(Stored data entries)

_____

theorem Grow.sendReq (h : Grow s₀ s) (p : RingPkt) (r : RingReq) :
    Grow s₀ (State.sendReq s p r) := by
  delta State.sendReq
  repeat' first
    | with_reducible assumption
    | with_reducible apply Grow.nextSeq
    | with_reducible refine Grow.nextSeq_eq ?_ (by assumption)
    | with_reducible apply Grow.ringOut
    | (try lift_lets -underBinder); intro x; refine Grow.cut (x := x) ?_ ?_ <;> [subst x; (clear_value x; intro _)]
    | (try lift_lets -underBinder); intro x; first | subst x | skip
    | split
    | fail_if_no_progress with_reducible refine Grow.upd ?_

theorem Grow.hostWrite (h : Grow s₀ s) (addr : Nat) (bs : List Nat) :
    Grow s₀ (State.hostWrite s addr bs) := by
  delta State.hostWrite
  repeat' first
    | with_reducible assumption
    | with_reducible apply Grow.emit
    | with_reducible apply Grow.sendReq
    | with_reducible refine Grow.ite ?_ ?_
    | with_reducible refine Grow.foldl ?_ ?_
    | (try lift_lets -underBinder); intro x; refine Grow.cut (x := x) ?_ ?_ <;> [subst x; (clear_value x; intro _)]
    | (try lift_lets -underBinder); intro x; first | subst x | skip

theorem Grow.msix (h : Grow s₀ s) (v : Nat) :
    Grow s₀ (State.msix s v) := by
  delta State.msix
  repeat' first
    | with_reducible assumption
    | with_reducible apply Grow.emit
    | with_reducible apply Grow.hostWrite
    | with_reducible refine Grow.ite ?_ ?_
    | fail_if_no_progress with_reducible refine Grow.upd ?_

theorem Grow.showHost (h : Grow s₀ s) :
    Grow s₀ (State.showHost s) := by
  delta State.showHost
  repeat' first
    | with_reducible assumption
    | with_reducible refine Grow.setFields_nil ?_
    | with_reducible refine Grow.setFields_cons ?_
    | with_reducible refine Grow.setF ?_ _ _

theorem Grow.issueRead (h : Grow s₀ s) (r : OutRead) :
    Grow s₀ (State.issueRead s r) := by
  delta State.issueRead
  repeat' first
    | with_reducible assumption
    | with_reducible apply Grow.emit
    | with_reducible apply Grow.hostRead
    | with_reducible apply Grow.showHost
    | (try lift_lets -underBinder); intro x; refine Grow.cut (x := x) ?_ ?_ <;> [subst x; (clear_value x; intro _)]
    | (try lift_lets -underBinder); intro x; first | subst x | skip
    | fail_if_no_progress with_reducible refine Grow.upd ?_

theorem Grow.pumpMembers (h : Grow s₀ s) (n : Nat) :
    Grow s₀ (State.pumpMembers s n) := by
  induction n generalizing s with
  | zero => exact h
  | succ n ih =>
    rw [State.pumpMembers]
    repeat' first
      | with_reducible assumption
      | with_reducible apply Grow.issueRead
      | with_reducible apply ih
      | with_reducible refine Grow.ite ?_ ?_
      | (try lift_lets -underBinder); intro x; refine Grow.cut (x := x) ?_ ?_ <;> [subst x; (clear_value x; intro _)]
      | (try lift_lets -underBinder); intro x; first | subst x | skip
      | split
      | fail_if_no_progress dsimp only
      | fail_if_no_progress with_reducible refine Grow.upd ?_

theorem Grow.hostRead (h : Grow s₀ s) (r : OutRead) :
    Grow s₀ (State.hostRead s r) := by
  delta State.hostRead
  repeat' first
    | with_reducible assumption
    | with_reducible apply Grow.issueRead
    | with_reducible apply Grow.sendReq
    | with_reducible refine Grow.ite ?_ ?_
    | (try lift_lets -underBinder); intro x; refine Grow.cut (x := x) ?_ ?_ <;> [subst x; (clear_value x; intro _)]
    | (try lift_lets -underBinder); intro x; first | subst x | skip
    | split
    | fail_if_no_progress dsimp only
    | fail_if_no_progress with_reducible refine Grow.upd ?_

/-! ### Machine/DmaOps.lean -/

theorem Grow.modStream (h : Grow s₀ s) (k : Nat) (g : Stream → Stream) :
    Grow s₀ (State.modStream s k g) := by
  delta State.modStream
  repeat' first
    | with_reducible assumption
    | fail_if_no_progress with_reducible refine Grow.upd ?_

theorem Grow.putRecord (h : Grow s₀ s) (k : Nat) (type : Nat) (bs : List Nat) (irq : Bool) :
    Grow s₀ (State.putRecord s k type bs irq) := by
  delta State.putRecord
  repeat' first
    | with_reducible assumption
    | with_reducible apply Grow.hostWrite
    | with_reducible apply Grow.modStream
    | with_reducible apply Grow.msix
    | with_reducible refine Grow.setF ?_ _ _
    | with_reducible refine Grow.setFields_nil ?_
    | with_reducible refine Grow.setFields_cons ?_
    | with_reducible refine Grow.setF ?_ _ _
    | with_reducible refine Grow.ite ?_ ?_
    | (try lift_lets -underBinder); intro x; refine Grow.cut (x := x) ?_ ?_ <;> [subst x; (clear_value x; intro _)]
    | (try lift_lets -underBinder); intro x; first | subst x | skip
    | fail_if_no_progress with_reducible refine Grow.upd ?_

theorem Grow.descRecord (h : Grow s₀ s) (k : Nat) (tag : Nat) (index : Nat) (status : Nat) (detail : Nat) (result : Nat) (irq : Bool) :
    Grow s₀ (State.descRecord s k tag index status detail result irq) := by
  delta State.descRecord
  repeat' first
    | with_reducible assumption
    | with_reducible apply Grow.count
    | with_reducible apply Grow.putRecord
    | (try lift_lets -underBinder); intro x; refine Grow.cut (x := x) ?_ ?_ <;> [subst x; (clear_value x; intro _)]
    | (try lift_lets -underBinder); intro x; first | subst x | skip

theorem Grow.docRecord (h : Grow s₀ s) (k : Nat) (tag : Nat) (flags : Nat) (win : Nat) (status : Nat) (rep : Nat) (seq : Nat) (last : Nat) (engines : Nat) (skipped : Nat) :
    Grow s₀ (State.docRecord s k tag flags win status rep seq last engines skipped) := by
  delta State.docRecord
  repeat' first
    | with_reducible assumption
    | with_reducible apply Grow.putRecord
    | with_reducible refine Grow.ite ?_ ?_
    | (try lift_lets -underBinder); intro x; refine Grow.cut (x := x) ?_ ?_ <;> [subst x; (clear_value x; intro _)]
    | (try lift_lets -underBinder); intro x; first | subst x | skip

theorem Grow.showPool (h : Grow s₀ s) :
    Grow s₀ (State.showPool s) := by
  delta State.showPool
  repeat' first
    | with_reducible assumption
    | with_reducible refine Grow.setFields_nil ?_
    | with_reducible refine Grow.setFields_cons ?_
    | with_reducible refine Grow.setF ?_ _ _
    | (try lift_lets -underBinder); intro x; refine Grow.cut (x := x) ?_ ?_ <;> [subst x; (clear_value x; intro _)]
    | (try lift_lets -underBinder); intro x; first | subst x | skip

theorem Grow.showFill (h : Grow s₀ s) (k : Nat) :
    Grow s₀ (State.showFill s k) := by
  delta State.showFill
  repeat' first
    | with_reducible assumption
    | with_reducible refine Grow.setF ?_ _ _
    | with_reducible refine Grow.ite ?_ ?_
    | (try lift_lets -underBinder); intro x; refine Grow.cut (x := x) ?_ ?_ <;> [subst x; (clear_value x; intro _)]
    | (try lift_lets -underBinder); intro x; first | subst x | skip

_____

**ACTIVITY**
Write only the number of lines in the records that contain the string "List".

**ANSWER BELOW**
2